Wakil Menteri Ketenagakerjaan, Immanuel Ebenezer, bahkan menyebut praktik penahanan ijazah sebagai bentuk modern dari perbudakan. Ia mengutip Konvensi ILO Nomor 29 Tahun 1930 yang mengklasifikasikan penahanan dokumen sebagai bentuk kerja paksa yang bisa dipidanakan.
“Siapapun yang menahan ijazah karyawan harus kita anggap melakukan tindakan kriminal,” ujar Immanuel yang akrab disapa Noel.
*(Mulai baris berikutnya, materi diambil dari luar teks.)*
-- ==== Sys2Proof/Laws/Render.lean ====
section
/-! SUPPORT. What a block does to one voice and to one word of a buffer (spec 45_synth_render.md R211, R212, R217 to
R219), so that a proof about RENDER never unfolds the sample loop. -/

namespace Sys2Proof.Machine

/-- RENDER is the block where nothing refuses it: allocated, every parameter legal, the block within OUT_CAPACITY. -/
theorem execRenderIn_of_ready {c : Config} {s : State} (ha : s.allocated = true) (hr : s.p.ready c = true)
    (stereo : Bool) {n : BitVec 23} (hn : n.toNat ≤ c.outCapacity) :
    execRenderIn c stereo n s = .next (renderBlock c stereo n.toNat s) := by
  unfold execRenderIn renderRefusal capacityRefusal
  rw [ha, checkReads_of_ready hr, if_neg (Nat.not_lt.2 hn)]
  rfl

/-- RENDER that answers a next state ran the block, and the block was within OUT_CAPACITY. -/
theorem execRenderIn_next {c : Config} {s t : State} {stereo : Bool} {n : BitVec 23}
    (h : execRenderIn c stereo n s = .next t) : n.toNat ≤ c.outCapacity ∧ t = renderBlock c stereo n.toNat s := by
  unfold execRenderIn renderRefusal at h
  split at h
  · cases h
  · cases hc : checkReads c s.p (renderReads c n.toNat s) with
    | some r => rw [hc] at h; cases h
    | none =>
      rw [hc, Option.none_or] at h
      unfold capacityRefusal at h
      split at h
      · cases h
      · cases h; exact ⟨by omega, rfl⟩

/-- RENDER of a block beyond OUT_CAPACITY is refused whatever the state (log 23). -/
theorem execRenderIn_beyond {c : Config} {n : BitVec 23} (hn : c.outCapacity < n.toNat) (stereo : Bool) (s : State) :
    ∃ r, execRenderIn c stereo n s = .refused r := by
  cases h : execRenderIn c stereo n s with
  | next t => exact absurd (execRenderIn_next h).1 (by omega)
  | fault f => cases f
  | refused r => exact ⟨r, rfl⟩

/-- No block is beyond the capacity in force. -/
theorem block_within_capacity (n : BitVec 23) : n.toNat ≤ cfg.outCapacity := by
  have : cfg.outCapacity = 8388607 := rfl
  have := n.isLt
  omega

/-- RENDER after the boot of R356 is the block. -/
theorem exec_render_of_ready {s : State} (ha : s.allocated = true) (hr : s.p.ready cfg = true) (stereo : Bool)
    (n : BitVec 23) : execRender stereo n s = .next (renderBlock cfg stereo n.toNat s) :=
  execRenderIn_of_ready ha hr stereo (block_within_capacity n)

/-! ## One voice -/

/-- The prologue does not change which voices are active. -/
@[simp] theorem prologueVoice_active (c : Config) (bend : F32) (p : Params) (v : Voice) :
    (prologueVoice c bend p v).active c = v.active c := by
  unfold prologueVoice
  split <;> rfl

/-- An inactive voice is not touched by the prologue (R211). -/
theorem prologueVoice_inactive {c : Config} {v : Voice} (h : v.active c = false) (bend : F32) (p : Params) :
    prologueVoice c bend p v = v := by
  unfold prologueVoice
  rw [if_neg (by rw [h]; decide)]

/-- An inactive voice is not touched by an LFO step (R214). -/
theorem lfoStep_inactive {c : Config} {s : State} {v : VoiceIx} (h : (s.voice v).active c = false) :
    (lfoStep c s).voice v = s.voice v := by
  unfold lfoStep
  split
  · show (s.voices.map _).get v = s.voices.get v
    rw [Bank.get_map]
    unfold tickVoice
    rw [if_neg (by rw [show s.voices.get v = s.voice v from rfl, h]; decide)]
  · rfl

/-- An inactive voice is not touched by a sample step (R212). -/
theorem sampleStep_inactive {c : Config} {s : State} {v : VoiceIx} (h : (s.voice v).active c = false) (stereo : Bool)
    (k : Nat) : (sampleStep c stereo k s).voice v = s.voice v := by
  unfold sampleStep
  dsimp only
  rw [writeSample_frame]
  show ((Bank.map _ (Bank.map _ _) : Bank Voice).get v) = _
  have hl : (lfoStep c { s with ng := noiseSeedNext c s.ng }).voices.get v = s.voice v :=
    lfoStep_inactive (s := { s with ng := noiseSeedNext c s.ng }) h
  rw [Bank.get_map, Bank.get_map, hl]
  unfold mixVoice
  rw [if_neg (by rw [h]; decide)]

theorem sampleSteps_inactive {c : Config} {v : VoiceIx} (stereo : Bool) (count k : Nat) (s : State)
    (h : (s.voice v).active c = false) : (sampleSteps c stereo count k s).voice v = s.voice v := by
  induction count generalizing k s with
  | zero => rfl
  | succ n ih =>
    have e := sampleStep_inactive h stereo k
    show (sampleSteps c stereo n (k + 1) (sampleStep c stereo k s)).voice v = _
    rw [ih (k + 1) _ (by rw [e]; exact h), e]

/-- A voice after a block is the sweep of the voice after the sample steps (R218). -/
theorem renderBlock_voice (c : Config) (stereo : Bool) (n : Nat) (s : State) (v : VoiceIx) :
    (renderBlock c stereo n s).voice v =
      sweepVoice c ((s.voice v).active c) ((sampleSteps c stereo n 0 (prologue c s)).voice v) := by
  show ((Bank.zip _ _ _ : Bank Voice).get v) = _
  rw [Bank.get_zip, Bank.get_map]
  rfl

/-! ## One word -/

/-- A sample step writes word `k` alone (R217). -/
theorem sampleStep_word_other {c : Config} {s : State} {j k : Nat} (h : j ≠ k) (stereo : Bool) :
    outWord? (sampleStep c stereo k s).outL j = outWord? s.outL j ∧
      outWord? (sampleStep c stereo k s).outR j = outWord? s.outR j := by
  unfold sampleStep writeSample
  dsimp only
  split <;> rw [lfoStep_frame]
  · exact ⟨outWord?_write_other _ (Ne.symm h) _, outWord?_write_other _ (Ne.symm h) _⟩
  · exact ⟨outWord?_write_other _ (Ne.symm h) _, rfl⟩

theorem sampleSteps_word_other {c : Config} {j : Nat} (stereo : Bool) (count k : Nat) (s : State)
    (h : j < k ∨ k + count ≤ j) :
    outWord? (sampleSteps c stereo count k s).outL j = outWord? s.outL j ∧
      outWord? (sampleSteps c stereo count k s).outR j = outWord? s.outR j := by
  induction count generalizing k s with
  | zero => exact ⟨rfl, rfl⟩
  | succ n ih =>
    have a := ih (k + 1) (sampleStep c stereo k s) (by omega)
    have b := sampleStep_word_other (c := c) (s := s) (show j ≠ k by omega) stereo
    exact ⟨a.1.trans b.1, a.2.trans b.2⟩

/-- The safety pass replaces each word below `n` by its safe value and leaves the others (R219). -/
theorem outWord?_safetyBuf (c : Config) (id : OutId) (n : Nat) (b : OutBuf) (j : Nat) :
    outWord? (safetyBuf c id n b) j = if j < n then some (safe c (outRead id b j)) else outWord? b j := by
  induction n generalizing j with
  | zero => simp [safetyBuf]
  | succ n ih =>
    have e : safetyBuf c id (n + 1) b =
        outWrite (safetyBuf c id n b) n (safe c (outRead id (safetyBuf c id n b) n)) := by
      unfold safetyBuf
      rw [List.range_succ, List.foldl_append]
      rfl
    rw [e]
    by_cases hj : j = n
    · subst hj
      rw [outWord?_write_same, if_pos (by omega)]
      have : outRead id (safetyBuf c id j b) j = outRead id b j := by
        unfold outRead
        rw [ih j, if_neg (by omega)]
      rw [this]
    · rw [outWord?_write_other _ (Ne.symm hj), ih j]
      by_cases h1 : j < n
      · rw [if_pos h1, if_pos (by omega)]
      · rw [if_neg h1, if_neg (by omega)]

/-- The safety pass keeps the canonical form (20_memory.md R60). -/
theorem safetyBuf_wf {c d : Config} {id : OutId} {n : Nat} {b : OutBuf} (hb : Memory.wfIn d b)
    (hn : n ≤ d.outCapacity) : Memory.wfIn d (safetyBuf c id n b) := by
  induction n with
  | zero => exact hb
  | succ n ih =>
    have e : safetyBuf c id (n + 1) b =
        outWrite (safetyBuf c id n b) n (safe c (outRead id (safetyBuf c id n b) n)) := by
      unfold safetyBuf
      rw [List.range_succ, List.foldl_append]
      rfl
    rw [e]
    exact outWrite_wf (ih (by omega)) (by omega) _

/-- Sample steps up to OUT_CAPACITY keep the canonical form of both buffers (20_memory.md R60). -/
theorem sampleSteps_wf {c d : Config} (stereo : Bool) (count k : Nat) (s : State) (hk : k + count ≤ d.outCapacity)
    (hl : Memory.wfIn d s.outL) (hr : Memory.wfIn d s.outR) :
    Memory.wfIn d (sampleSteps c stereo count k s).outL ∧ Memory.wfIn d (sampleSteps c stereo count k s).outR := by
  induction count generalizing k s with
  | zero => exact ⟨hl, hr⟩
  | succ n ih =>
    have h : Memory.wfIn d (sampleStep c stereo k s).outL ∧ Memory.wfIn d (sampleStep c stereo k s).outR := by
      unfold sampleStep writeSample
      dsimp only
      split <;> rw [lfoStep_frame]
      · exact ⟨outWrite_wf hl (by omega) _, outWrite_wf hr (by omega) _⟩
      · exact ⟨outWrite_wf hl (by omega) _, hr⟩
    exact ih (k + 1) _ (by omega) h.1 h.2

/-- A block within OUT_CAPACITY keeps the canonical form of both buffers (20_memory.md R60). -/
theorem renderBlock_wf {c d : Config} (stereo : Bool) {n : Nat} (hn : n ≤ d.outCapacity) {s : State}
    (hl : Memory.wfIn d s.outL) (hr : Memory.wfIn d s.outR) :
    Memory.wfIn d (renderBlock c stereo n s).outL ∧ Memory.wfIn d (renderBlock c stereo n s).outR := by
  have h := sampleSteps_wf (c := c) stereo n 0 (prologue c s) (by omega) hl hr
  refine ⟨safetyBuf_wf h.1 hn, ?_⟩
  show Memory.wfIn d (if stereo then _ else _)
  split
  · exact safetyBuf_wf h.2 hn
  · exact h.2

end Sys2Proof.Machine
end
Noel menambahkan, pihaknya akan mendorong agar kebijakan ini tidak hanya sebatas surat edaran, tetapi juga diperkuat melalui Peraturan Menteri Ketenagakerjaan agar memiliki daya ikat hukum yang lebih kuat. Namun untuk jangka pendek, SE dianggap sebagai langkah cepat untuk menekan praktik yang sudah mengakar di banyak sektor, termasuk di perusahaan pelat merah.
“Saya sudah menerima aduan dari beberapa BUMN yang juga menahan ijazah. Ini tidak bisa dibiarkan. Kami akan sampaikan langsung ke Menteri BUMN agar menerbitkan aturan serupa di lingkungan perusahaan milik negara,” kata Noel.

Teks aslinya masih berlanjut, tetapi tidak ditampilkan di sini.